Provide comfort measures for the patient with flank pain, headache, and irritating urinary tract symptoms. Back rubs may provide some relief of flank pain. Sitz baths may provide some relief if perineal discomfort is present. It is helpful to use a pain management flowsheet and alternative distractions and comfort measures (massage, music, positioning, verbal support, imagery). Because the patient is usually febrile, employ measures that promote heat reduction (cool packs, limited bedding, cool room temperature). To promote nutrition and adequate fluid balance, ask the patient his or her fluid preferences. Encourage the patient to drink at least 2000 mL/day to help empty the bladder and to prevent calculus formation but not more than 4000 mL/day, which would dilute the antibiotic concentration and lessen its effectiveness. Initiate measures to ensure complete emptying of the bladder, such as running water or spraying the perineum with warm water. Ensure the patient’s privacy during voiding.
Teach women in the high-risk groups strategies to limit reinfection. Encourage the woman to clean the perineum by wiping from the front to the back after bowel movements. Stress the need for frequent hand washing. Explain the need for routine checkups if the patient experiences frequent urinary tract infections. Encourage the patient to notify the physician if she notes cloudy urine, burning on urination, and urinary frequency or urgency.

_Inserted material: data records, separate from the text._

-- ==== Sys2Proof/Machine/Logic.lean ====
section
/-! DEFINITION. The logical, comparison, shift and rotate instructions (`43_logic_compare_shift.md`). One definition for
each instruction, over the shared operations that open the file. -/

namespace Sys2Proof.Machine

open Sys2Proof Sys2Proof.Config

/-- AND, ORA and EOR: the destination is A, or M(X) when `PS.T = 1` (R200). -/
def State.logic (s : State) (o : Operand) (f : Byte → Byte → Byte) : State :=
  let r := f s.firstOperand (o.value s)
  ((s.putResult r).setNZ r).advance o.len

/-- BIT: N and V are bits 7 and 6 of M, Z says that A and M have no set bit in common; nothing is stored (R205). -/
def State.bitTest (s : State) (m : EaMode) : State :=
  let v := (Operand.mem m).value s
  (((s.setFlag .n (v.getLsbD 7)).setFlag .v (v.getLsbD 6)).setFlag .z (s.a &&& v == 0)).advance m.len

/-- CMP, CPX and CPY: the flags of a comparison; nothing is stored (R207, R208, R209). -/
def State.compare (s : State) (d : Byte) (o : Operand) : State := (s.setCompare d (o.value s)).advance o.len

/-- A shift or rotate of A (R210). -/
def State.shiftAcc (s : State) (f : Byte → Bool → ShiftOut) : State :=
  let out := f s.a (s.flag .c)
  ({ s with a := out.result }.setShift out).advance 1

/-- A shift or rotate of the byte at an effective address, a read-modify-write (R70, R210). -/
def State.shiftMem (s : State) (m : EaMode) (f : Byte → Bool → ShiftOut) : State :=
  let out := f ((Operand.mem m).value s) (s.flag .c)
  ((s.write (m.ea s) out.result).setShift out).advance m.len

/-- RRF: the halves of the byte are exchanged; no flag changes (R215). -/
def State.rotateFour (s : State) (zz : Byte) : State :=
  (s.write (zpAddr zz) (swapHalves ((Operand.mem (.zp zz)).value s))).advance 2

/-! ### AND (R201) -/

/-- `AND #$nn` (R201). -/
def execAndImm (nn : Byte) (s : State) : Result := .next (s.logic (.imm nn) (· &&& ·))

/-- `AND $zz` (R201). -/
def execAndZp (zz : Byte) (s : State) : Result := .next (s.logic (.mem (.zp zz)) (· &&& ·))

/-- `AND $zz,X` (R201). -/
def execAndZpX (zz : Byte) (s : State) : Result := .next (s.logic (.mem (.zpX zz)) (· &&& ·))

/-- `AND $hhll` (R201). -/
def execAndAbs (ll hh : Byte) (s : State) : Result := .next (s.logic (.mem (.abs ll hh)) (· &&& ·))

/-- `AND $hhll,X` (R201). -/
def execAndAbsX (ll hh : Byte) (s : State) : Result := .next (s.logic (.mem (.absX ll hh)) (· &&& ·))

/-- `AND $hhll,Y` (R201). -/
def execAndAbsY (ll hh : Byte) (s : State) : Result := .next (s.logic (.mem (.absY ll hh)) (· &&& ·))

/-- `AND ($zz,X)` (R201). -/
def execAndIndX (zz : Byte) (s : State) : Result := .next (s.logic (.mem (.indX zz)) (· &&& ·))

/-- `AND ($zz),Y` (R201). -/
def execAndIndY (zz : Byte) (s : State) : Result := .next (s.logic (.mem (.indY zz)) (· &&& ·))

/-! ### ORA (R202) -/

/-- `ORA #$nn` (R202). -/
def execOraImm (nn : Byte) (s : State) : Result := .next (s.logic (.imm nn) (· ||| ·))

/-- `ORA $zz` (R202). -/
def execOraZp (zz : Byte) (s : State) : Result := .next (s.logic (.mem (.zp zz)) (· ||| ·))

/-- `ORA $zz,X` (R202). -/
def execOraZpX (zz : Byte) (s : State) : Result := .next (s.logic (.mem (.zpX zz)) (· ||| ·))

/-- `ORA $hhll` (R202). -/
def execOraAbs (ll hh : Byte) (s : State) : Result := .next (s.logic (.mem (.abs ll hh)) (· ||| ·))

/-- `ORA $hhll,X` (R202). -/
def execOraAbsX (ll hh : Byte) (s : State) : Result := .next (s.logic (.mem (.absX ll hh)) (· ||| ·))

/-- `ORA $hhll,Y` (R202). -/
def execOraAbsY (ll hh : Byte) (s : State) : Result := .next (s.logic (.mem (.absY ll hh)) (· ||| ·))

/-- `ORA ($zz,X)` (R202). -/
def execOraIndX (zz : Byte) (s : State) : Result := .next (s.logic (.mem (.indX zz)) (· ||| ·))

/-- `ORA ($zz),Y` (R202). -/
def execOraIndY (zz : Byte) (s : State) : Result := .next (s.logic (.mem (.indY zz)) (· ||| ·))

/-! ### EOR (R203) -/

/-- `EOR #$nn` (R203). -/
def execEorImm (nn : Byte) (s : State) : Result := .next (s.logic (.imm nn) (· ^^^ ·))

/-- `EOR $zz` (R203). -/
def execEorZp (zz : Byte) (s : State) : Result := .next (s.logic (.mem (.zp zz)) (· ^^^ ·))

/-- `EOR $zz,X` (R203). -/
def execEorZpX (zz : Byte) (s : State) : Result := .next (s.logic (.mem (.zpX zz)) (· ^^^ ·))

/-- `EOR $hhll` (R203). -/
def execEorAbs (ll hh : Byte) (s : State) : Result := .next (s.logic (.mem (.abs ll hh)) (· ^^^ ·))

/-- `EOR $hhll,X` (R203). -/
def execEorAbsX (ll hh : Byte) (s : State) : Result := .next (s.logic (.mem (.absX ll hh)) (· ^^^ ·))

/-- `EOR $hhll,Y` (R203). -/
def execEorAbsY (ll hh : Byte) (s : State) : Result := .next (s.logic (.mem (.absY ll hh)) (· ^^^ ·))

/-- `EOR ($zz,X)` (R203). -/
def execEorIndX (zz : Byte) (s : State) : Result := .next (s.logic (.mem (.indX zz)) (· ^^^ ·))

/-- `EOR ($zz),Y` (R203). -/
def execEorIndY (zz : Byte) (s : State) : Result := .next (s.logic (.mem (.indY zz)) (· ^^^ ·))

/-! ### COM (R204) -/

/-- `COM $zz` (R204). -/
def execComZp (zz : Byte) (s : State) : Result := .next (s.modifyNZ (.zp zz) (~~~ ·))

/-! ### BIT (R205) -/

/-- `BIT $zz` (R205). -/
def execBitZp (zz : Byte) (s : State) : Result := .next (s.bitTest (.zp zz))

/-- `BIT $hhll` (R205). -/
def execBitAbs (ll hh : Byte) (s : State) : Result := .next (s.bitTest (.abs ll hh))

/-! ### TST (R206) -/

/-- `TST $zz`: N and Z of the byte; nothing is stored (R206). -/
def execTstZp (zz : Byte) (s : State) : Result := .next ((s.setNZ ((Operand.mem (.zp zz)).value s)).advance 2)

/-! ### CMP (R207) -/

/-- `CMP #$nn` (R207). -/
def execCmpImm (nn : Byte) (s : State) : Result := .next (s.compare s.firstOperand (.imm nn))

/-- `CMP $zz` (R207). -/
def execCmpZp (zz : Byte) (s : State) : Result := .next (s.compare s.firstOperand (.mem (.zp zz)))

/-- `CMP $zz,X` (R207). -/
def execCmpZpX (zz : Byte) (s : State) : Result := .next (s.compare s.firstOperand (.mem (.zpX zz)))

/-- `CMP $hhll` (R207). -/
def execCmpAbs (ll hh : Byte) (s : State) : Result := .next (s.compare s.firstOperand (.mem (.abs ll hh)))

/-- `CMP $hhll,X` (R207). -/
def execCmpAbsX (ll hh : Byte) (s : State) : Result := .next (s.compare s.firstOperand (.mem (.absX ll hh)))

/-- `CMP $hhll,Y` (R207). -/
def execCmpAbsY (ll hh : Byte) (s : State) : Result := .next (s.compare s.firstOperand (.mem (.absY ll hh)))

/-- `CMP ($zz,X)` (R207). -/
def execCmpIndX (zz : Byte) (s : State) : Result := .next (s.compare s.firstOperand (.mem (.indX zz)))

/-- `CMP ($zz),Y` (R207). -/
def execCmpIndY (zz : Byte) (s : State) : Result := .next (s.compare s.firstOperand (.mem (.indY zz)))

/-! ### CPX (R208) -/

/-- `CPX #$nn` (R208). -/
def execCpxImm (nn : Byte) (s : State) : Result := .next (s.compare s.x (.imm nn))

/-- `CPX $zz` (R208). -/
def execCpxZp (zz : Byte) (s : State) : Result := .next (s.compare s.x (.mem (.zp zz)))

/-- `CPX $hhll` (R208). -/
def execCpxAbs (ll hh : Byte) (s : State) : Result := .next (s.compare s.x (.mem (.abs ll hh)))

/-! ### CPY (R209) -/

/-- `CPY #$nn` (R209). -/
def execCpyImm (nn : Byte) (s : State) : Result := .next (s.compare s.y (.imm nn))

/-- `CPY $zz` (R209). -/
def execCpyZp (zz : Byte) (s : State) : Result := .next (s.compare s.y (.mem (.zp zz)))

/-- `CPY $hhll` (R209). -/
def execCpyAbs (ll hh : Byte) (s : State) : Result := .next (s.compare s.y (.mem (.abs ll hh)))

/-! ### ASL (R211) -/

/-- `ASL A` (R211). -/
def execAslAcc (s : State) : Result := .next (s.shiftAcc shiftAsl)

/-- `ASL $zz` (R211). -/
def execAslZp (zz : Byte) (s : State) : Result := .next (s.shiftMem (.zp zz) shiftAsl)

/-- `ASL $zz,X` (R211). -/
def execAslZpX (zz : Byte) (s : State) : Result := .next (s.shiftMem (.zpX zz) shiftAsl)

/-- `ASL $hhll` (R211). -/
def execAslAbs (ll hh : Byte) (s : State) : Result := .next (s.shiftMem (.abs ll hh) shiftAsl)

/-- `ASL $hhll,X` (R211). -/
def execAslAbsX (ll hh : Byte) (s : State) : Result := .next (s.shiftMem (.absX ll hh) shiftAsl)

/-! ### LSR (R212) -/

/-- `LSR A` (R212). -/
def execLsrAcc (s : State) : Result := .next (s.shiftAcc shiftLsr)

/-- `LSR $zz` (R212). -/
def execLsrZp (zz : Byte) (s : State) : Result := .next (s.shiftMem (.zp zz) shiftLsr)

/-- `LSR $zz,X` (R212). -/
def execLsrZpX (zz : Byte) (s : State) : Result := .next (s.shiftMem (.zpX zz) shiftLsr)

/-- `LSR $hhll` (R212). -/
def execLsrAbs (ll hh : Byte) (s : State) : Result := .next (s.shiftMem (.abs ll hh) shiftLsr)

/-- `LSR $hhll,X` (R212). -/
def execLsrAbsX (ll hh : Byte) (s : State) : Result := .next (s.shiftMem (.absX ll hh) shiftLsr)

/-! ### ROL (R213) -/

/-- `ROL A` (R213). -/
def execRolAcc (s : State) : Result := .next (s.shiftAcc shiftRol)

/-- `ROL $zz` (R213). -/
def execRolZp (zz : Byte) (s : State) : Result := .next (s.shiftMem (.zp zz) shiftRol)

/-- `ROL $zz,X` (R213). -/
def execRolZpX (zz : Byte) (s : State) : Result := .next (s.shiftMem (.zpX zz) shiftRol)

/-- `ROL $hhll` (R213). -/
def execRolAbs (ll hh : Byte) (s : State) : Result := .next (s.shiftMem (.abs ll hh) shiftRol)

/-- `ROL $hhll,X` (R213). -/
def execRolAbsX (ll hh : Byte) (s : State) : Result := .next (s.shiftMem (.absX ll hh) shiftRol)

/-! ### ROR (R214) -/

/-- `ROR A` (R214). -/
def execRorAcc (s : State) : Result := .next (s.shiftAcc shiftRor)

/-- `ROR $zz` (R214). -/
def execRorZp (zz : Byte) (s : State) : Result := .next (s.shiftMem (.zp zz) shiftRor)

/-- `ROR $zz,X` (R214). -/
def execRorZpX (zz : Byte) (s : State) : Result := .next (s.shiftMem (.zpX zz) shiftRor)

/-- `ROR $hhll` (R214). -/
def execRorAbs (ll hh : Byte) (s : State) : Result := .next (s.shiftMem (.abs ll hh) shiftRor)

/-- `ROR $hhll,X` (R214). -/
def execRorAbsX (ll hh : Byte) (s : State) : Result := .next (s.shiftMem (.absX ll hh) shiftRor)

/-! ### RRF (R215) -/

/-- `RRF $zz` (R215). -/
def execRrfZp (zz : Byte) (s : State) : Result := .next (s.rotateFour zz)

end Sys2Proof.Machine
end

Nursing care plan discharge and home health care guidelines
Instruct the patient on ways to reduce the risk of subsequent infections: increase fluid intake to 2000 to 3000 mL/day to wash the bacteria out of the bladder; avoid caffeine and alcohol; drink juices that acidify the urine (cranberry, plum, and prune); void at the first urge and at least every 2 to 3 hours during the day to prevent bladder distension; void immediately after sexual intercourse and drink two glasses of water as soon as possible; practice good perineal hygiene (wipe labia from front to back). Explain to the patient that the entire prescription of antibiotics should be taken even if the patient feels better. Emphasize the importance of following the special instructions that accompany the antibiotic. Emphasize the importance of follow-up urine cultures and examinations. Note that recurrent infection may require prolonged antibiotic therapy.